Need help sizing a steel I-beam

[Wheelin66bronco]

I found a few threads by arse_sidewards and the like, and a calculator posted by larboc

Beam Total Maximum Uniform Load & Reaction: ONLINE CALCULATOR

Designing a simple beam shear connection is easy and quite simple, of course. All that an engineer needs to do is to determine ...

engineersviewpoint.blogspot.com

But I'm not smart enough to put in the info to get what I need.
Some assistance please.
It will span across shop, I want to set a I-beam for a rolling hoist.
It will be supported by vertical I-beams on the ends for which I poured extra deep spots into the floor to support it.
I'd like to see what the beam size would need to be for three different weight limits, and I can decide based on size, cost, and weight to get set via tractor bucket etc.
30' span
13' end legs(depending on beam width)
2,000, 4,000, 6,000, 8,000 capacity at center
Is square or tapered flange better?
Am I missing anything?
Example of rolling trolly:

McMaster-Carr

McMaster-Carr is the complete source for your plant with over 595,000 products. 98% of products ordered ship from stock and deliver same or next day.

www.mcmaster.com

 

[Dethmachinefab]

How deep can the beam be before it is a problem?
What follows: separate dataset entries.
/-- The last group of a launch has been placed: its store entry is free, and a device launch's placing goes into the journal (R356,
R363). -/
def State.lastPlaced (s : State) (lid : Nat) : State :=
  let s := s.updLaunch lid Launch.passDead
  match s.launch? lid with
  | none => s
  | some l =>
    if l.placed < l.ngrp then s
    else
      match l.storeEntry with
      | none => s
      | some e =>
        ((s.journal l.die 6 e 0 (BitVec.ofNat 64 l.ngrp)).updDie l.die fun d => { d with store := KV.del d.store e }).updLaunch lid
          fun l => { l with storeEntry := none }

/-! ## The launch order (R358, R360) -/

/-- An entry of the launch order: a saved group, or a launch with groups to place. -/
inductive Waiting where
  | saved (gid : Nat)
  | launch (lid : Nat)
  deriving DecidableEq, Repr

/-- The rank of a launch in the order: PRIO, highest first, then acceptance. -/
def Launch.rank (l : Launch) : Nat := (3 - l.prio) * 2 ^ 64 + l.accepted

/-- The launch order: by PRIO, saved groups first within one, then by acceptance. -/
def State.launchOrder (s : State) : List Waiting :=
  let sv := s.saved.filterMap fun e =>
    match s.launch? e.2.group.lid with
    | some l => some (((3 - l.prio) * 2 * 2 ^ 64 + l.accepted) * 2 ^ 32 + e.2.group.grp.toNat, Waiting.saved e.1)
    | none => none
  let ls := s.launches.filterMap fun e =>
    if e.2.done || (e.2.checked && decide (e.2.ngrp ≤ e.2.placed)) then none
    else some ((((3 - e.2.prio) * 2 + 1) * 2 ^ 64 + e.2.accepted) * 2 ^ 32, Waiting.launch e.1)
  (sortBy (fun (x : Nat × Waiting) => x.1) (sv ++ ls)).map (·.2)

/-! ## Where a saved group may return (R341) -/

/-- The lanes that a saved group needs: those reserved for a query, or those of its live lane threads, in ascending %tid. -/
def SavedGroup.lanes (v : SavedGroup) : List Nat :=
  if v.group.query.isSome then v.group.reserved.map (·.1)
  else
    (sortBy (fun (x : Nat × Nat) => x.1) (v.threads.filterMap fun e =>
      match e.1 with
      | .lane _ t => some (t, e.2.lane)
      | _ => none)).map (·.2)

/-- Are the saved halves' numbers assigned to the partition and free on a core (R254, R341)? -/
def State.halvesFree (s : State) (v : SavedGroup) (core : Nat) : Bool :=
  v.halves.all fun x =>
    let h := s.half core x.half
    decide (h.part = some v.group.part) && h.holder.isNone && h.queue.isEmpty

/-- Has a core's handler pool room for a saved group's handler threads (R345)? -/
def State.poolRoom (s : State) (v : SavedGroup) (core : Nat) : Bool :=
  let hs := v.threads.filter fun e => match e.1 with | .handler _ _ => true | _ => false
  decide ((s.poolTaken core).length + hs.length ≤ 128)

/-- The spot of a saved group, with the instances that it takes, avoiding some cores; `quad` is the quadrant of its sharing set. -/
def State.savedSpot (s : State) (v : SavedGroup) (avoid : List Nat) (quad : Option Nat) : Option (Spot × KV (Nat × Nat) Nat) :=
  match s.launch? v.group.lid with
  | none => none
  | some l =>
    match s.poolFor l v.group.grp.toNat with
    | none => none
    | some (pool, insts) =>
      let ok (c : Nat) : Bool :=
        !avoid.contains c && s.halvesFree v c && s.poolRoom v c && (match quad with | some q => decide (quadrantOf c = q) | none => true)
      (s.spotFor v.group.spUnits v.lanes (pool.filter ok)).map fun x => (x, insts)

/-- The saved groups that return together: the group, or its whole sharing set in ascending rank of %grp. -/
def State.savedSet (s : State) (gid : Nat) (v : SavedGroup) : List (Nat × SavedGroup) :=
  match v.group.share with
  | none => [(gid, v)]
  | some k => sortBy (fun (x : Nat × SavedGroup) => x.2.group.grp.toNat) (s.saved.filter fun e => decide (e.2.group.share = some k))

/-- Spots for the members of a set, on distinct cores of one quadrant. -/
def State.savedSpots (s : State) : List (Nat × SavedGroup) → List Nat → Option Nat → Option (List (Nat × SavedGroup × Spot × KV (Nat × Nat) Nat))
  | [], _, _ => some []
  | (gid, v) :: r, avoid, quad =>
    match s.savedSpot v avoid quad with
    | none => none
    | some (x, insts) => (State.savedSpots s r (x.core :: avoid) quad).map ((gid, v, x, insts) :: ·)

/-- Where a saved group, with its sharing set, may return now. -/
def State.returnSpots (s : State) (gid : Nat) (v : SavedGroup) (avoid : List Nat) :
    Option (List (Nat × SavedGroup × Spot × KV (Nat × Nat) Nat)) :=
  match v.group.share with
  | none => s.savedSpots [(gid, v)] avoid none
  | some _ => (List.range 16).findSome? fun q => s.savedSpots (s.savedSet gid v) avoid (some q)

/-! ## Placement (R358, R359) -/

/-- The cores that a waiting launch keeps from later ones: those of the instances in which its next group must stand. -/
def State.wanted (s : State) (l : Launch) (grp : Nat) : List Nat :=
  match s.poolFor l grp with
  | some (pool, _) => pool
  | none => []

/-- The cores that a saved group keeps from later entries while it waits. -/
def State.wantedBack (s : State) (v : SavedGroup) : List Nat :=
  match s.launch? v.group.lid with
  | some l => s.wanted l v.group.grp.toNat
  | none => []

/-- The cores that an entry of the launch order keeps from later ones while it waits (R358). -/
def State.keeps (s : State) : Waiting → List Nat
  | .saved gid => match KV.at? s.saved gid with | some v => s.wantedBack v | none => []
  | .launch lid => match s.launch? lid with | some l => s.wanted l l.placed | none => []

/-- The cores that the entries ahead of a saved group keep from it (R358). -/
def State.keptFrom (s : State) (gid : Nat) : List Nat :=
  (s.launchOrder.takeWhile fun x => decide (x ≠ .saved gid)).flatMap s.keeps

/-- What the dispatcher's look at one entry comes to. -/
inductive Look where
  /-- A group was placed or a launch refused; the order is looked at anew. -/
  | acted (s : State)
  /-- The next group goes to another die. -/
  | elsewhere (die : Nat)
  /-- It waits for a core. -/
  | waits
  deriving Repr

/-- Place the next group of a checked launch. -/
def State.placeChecked (s : State) (lid : Nat) (avoid : List Nat) : Look :=
  match s.launch? lid with
  | none => .acted s
  | some l =>
    match s.placeNext lid l avoid with
    | none => .waits
    | some (s, _) => .acted (s.lastPlaced lid)

/-- The code that refuses a launch at the dispatcher's first look, whichever core its first group may take: a failed check of its record, or of
a device launch that reaches too far (R34, R357). -/
def State.refusedAtOnce (s : State) (l : Launch) : Option Nat :=
  if l.checked then none
  else if l.tooWide then (match s.checkLaunch l l.die with | .error c => some c | .ok _ => none)
  else s.recordRefused l

/-- The dispatcher of a die looks at a launch: its record's checks, then its next group, if that goes to this die; at the first group the
remaining checks (R34, R359, R362), whose reads wait for a sub-bus (R404). -/
def State.lookLaunch (s : State) (die lid : Nat) (l : Launch) (avoid : List Nat) : Look :=
  if !l.checked && s.checksOut l then .waits
  else
    match s.refusedAtOnce l with
    | some c => .acted ((if l.tooWide then s.touchChecks l else s).refuseLaunch lid l c)
    | none =>
      match s.placeNext lid l avoid with
      | none => .waits
      | some (_, cores) =>
        let there := s.dieOf (cores.headD 0)
        if there ≠ die then .elsewhere there
        else if l.checked then s.placeChecked lid avoid
        else
          match s.firstChecks lid l die with
          | .error c => .acted ((s.touchChecks l).refuseLaunch lid l c)
          | .ok s => s.placeChecked lid avoid

/-- Walk down the launch order: a saved group that may return is restored next, and the first launch with a group for this die places
it; an entry that waits keeps its cores from later ones (R358). Answers whether to walk again. -/
def State.walkOrder (s : State) (die : Nat) : List Waiting → List Nat → State × Bool
  | [], _ => (s, false)
  | .saved gid :: r, avoid =>
    match KV.at? s.saved gid with
    | none => State.walkOrder s die r avoid
    | some v =>
      if (s.returnSpots gid v avoid).isSome then (s.raise (.groupRestore gid), false)
      else State.walkOrder s die r (s.wantedBack v ++ avoid)
  | .launch lid :: r, avoid =>
    match s.launch? lid with
    | none => State.walkOrder s die r avoid
    | some l =>
      match s.lookLaunch die lid l avoid with
      | .acted t => (t, true)
      | .elsewhere d => State.walkOrder (s.raise (.groupPlacement d)) die r (s.wanted l l.placed ++ avoid)
      | .waits => State.walkOrder s die r (s.wanted l l.placed ++ avoid)

/-- Walk the order again for as long as something is placed or refused. -/
def State.dispatch (die : Nat) : Nat → State → State
  | 0, s => s
  | n + 1, s =>
    let (s, again) := s.walkOrder die s.launchOrder []
    if again then State.dispatch die n s else s

/-- `GROUP_PLACEMENT` (R358, R359): the dispatcher of a die places what it can. -/
def execGroupPlacement (die : Nat) (s : State) : Out :=
  if (s.die die).idle then .next s else .next (State.dispatch die (2048 + s.launches.length) s)

/-! ## Vacating cores (R337, R360) -/

/-- PRIO of the launch of a group. -/
def State.prioOf (s : State) (g : Group) : Nat := match s.launch? g.lid with | some l => l.prio | none => 0

/-- The state with no group on some cores, nor any of a sharing set that has a group there, as the dispatcher thinks of it: a set is saved
whole, and its other cores return as free (R337). -/
def State.without (s : State) (cores : List Nat) : State :=
  let sets := s.groups.filterMap fun e => if cores.contains e.2.core then e.2.share else none
  { s with groups := s.groups.filter fun e => !cores.contains e.2.core && (match e.2.share with | some k => !sets.contains k | none => true) }

/-- Save every group of some cores of a die, in one pre-emption (R337, R356); the scheduler keeps the order while it does not act
(R409). -/
def State.vacateCores (s : State) (die : Nat) (cores : List Nat) : State :=
  if cores.isEmpty then s
  else if (s.die die).idle then s.updDie die fun d => { d with heldVacations := d.heldVacations ++ cores }
  else
    let s := s.journal die 7 0 0 (BitVec.ofNat 64 cores.length)
    let s := cores.foldl (fun s c => s.updCore c fun x => { x with vacated := true }) s
    (cores.flatMap s.groupsOn).foldl (fun s e => s.raise (.groupSave e.1)) s

/-- The rank of a victim core: the lowest priority first, on a tie the youngest launch, then the lowest number (R360). -/
def State.victimRank (s : State) (core : Nat) : Nat :=
  let ranks := (s.groupsOn core).map fun e =>
    match s.launch? e.2.lid with
    | some l => l.prio * 2 ^ 64 + (2 ^ 64 - 1 - l.accepted)
    | none => 0
  ranks.foldl min (2 ^ 80) * 512 + core

/-- Cores that may be vacated for a launch: groups stand there, all of PRIO 0 or 1 (R360). -/
def State.victims (s : State) (cores : List Nat) : List Nat :=
  sortBy s.victimRank (cores.filter fun c =>
    !(s.groupsOn c).isEmpty && !s.estateBusy c && (s.groupsOn c).all fun e => decide (s.prioOf e.2 ≤ 1))

/-- Does vacating some cores let a launch place its next group or sharing set? -/
def State.suffices (s : State) (lid : Nat) (l : Launch) (cs : List Nat) : Bool := ((s.without cs).placeNext lid l []).isSome

/-- The first of the sets of `n` cores of a list, in the list's order, that a test accepts. -/
def firstSet (f : List Nat → Bool) : Nat → List Nat → List Nat → Option (List Nat)
  | 0, _, cs => if f cs then some cs else none
  | _, [], _ => none
  | n + 1, x :: r, cs =>
    match firstSet f n r (cs ++ [x]) with
    | some y => some y
    | none => firstSet f (n + 1) r cs

/-- The fewest victims that let a launch place what comes next, of several such sets the first in their order (R360). None are vacated for a
launch that finds room as it is, nor where neither one core nor all of a hamlet, of a quadrant, of a die or of the package suffice (DEDUCED, log
entry 38). -/
def State.enough (s : State) (lid : Nat) (l : Launch) (vs : List Nat) : Option (List Nat) :=
  let inside (domain n : Nat) : List Nat := vs.filter fun c => decide (s.instanceOf domain c = n)
  let parts := vs.map (fun c => [c]) ++ (List.range 128).map (inside 3) ++ (List.range 16).map (inside 4) ++ (List.range 4).map (inside 5) ++ [vs]
  if s.suffices lid l [] || !parts.any (s.suffices lid l) then none
  else (List.range vs.length).findSome? fun n => firstSet (s.suffices lid l) (n + 1) vs []

/-- Has a launch of PRIO 3 waited 65,536 clocks for a core (R360)? -/
def Launch.timedOut (l : Launch) (clock : Nat) : Bool :=
  decide (l.prio = 3) && !l.done && (!l.checked || decide (l.placed < l.ngrp)) && decide (l.waitingSince + 65536 ≤ clock)

/-- `PREEMPTION_TIMEOUT` (R360): the fewest cores are vacated that let the waiting group be placed; with none to vacate it is tried again. -/
def execPreemptionTimeout (die lid : Nat) (s : State) : Out :=
  match s.launch? lid with
  | none => .next s
  | some l =>
    if (s.die die).idle || !l.timedOut s.clock then .next s
    else
      match s.enough lid l (s.victims (s.partCores l.part)) with
      | none => .next s
      | some cs => .next ((s.updLaunch lid fun l => { l with waitingSince := s.clock }).vacateCores die cs)

end Sys2Proof.Machine
end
It's going to be important to have minimal deflection so the trolley isn't rolling downhill to the center.

 

[Wheelin66bronco]

My goal is to be able to lift a steel shed vertical to back a trailer under.
I'd love 12" or less, but I'm guessing that's going to be out of the question.
I'm going to mount it all the way touching the ceiling.

 

[WLDWUN]

if the beam is just supported under each end.

WL'3 / 48EI

deflection = weight at center x L x L x L divided by (48 x modulus of elasticity x moment of inertia)

deflection = 1000# x 360 x 360 x 360 divided by 48 x 29000000 x I)
deflection = 46,656,000,000 divided by 1,392,000,000 x I
deflection = 33.5 divided by I

so a beam with a moment of inertia of 100 would bend .335 inches at the center with a 1000# weight

you need a big beam for that span

 

[1oddtech]

😵‍💫

 

[junkytj]

That calculator is for uniform load. What you are describing will be a dynamic point load.

 

[GUDA]

First post on the site but have been lurking since the old place. The simplest way to size a beam is to divide the maximum moment by the allowable stress to find the section modulus.
S=Mmax/Allstress.

To find the max moment, Mmax, for a centered point load on a simply supported beam use the equation
Mmax = (Load*Length)/4.
Your live load is 8,000lbs, +10% impact + dead load. For now we'll use an even 10,000 lbs. Length in inches multiply 30ft*12
900,000inlbs = (30ft*12*10000lbs) / 4

The max stress for steel is 60,000 psi. For hoists and cranes a safety factor of 5 is used. The allowable stress then becomes:
12,000 psi = 60,000psi / 5.

The section modulus S=Mmax/Allstress becomes
75in^3 = 900,000inlbs / 12,000psi

Using the AISC book the W12" x 58# beam has a section modulus of 78, its greater than the 75 calculated which is the smallest beam that would work without looking at deflection.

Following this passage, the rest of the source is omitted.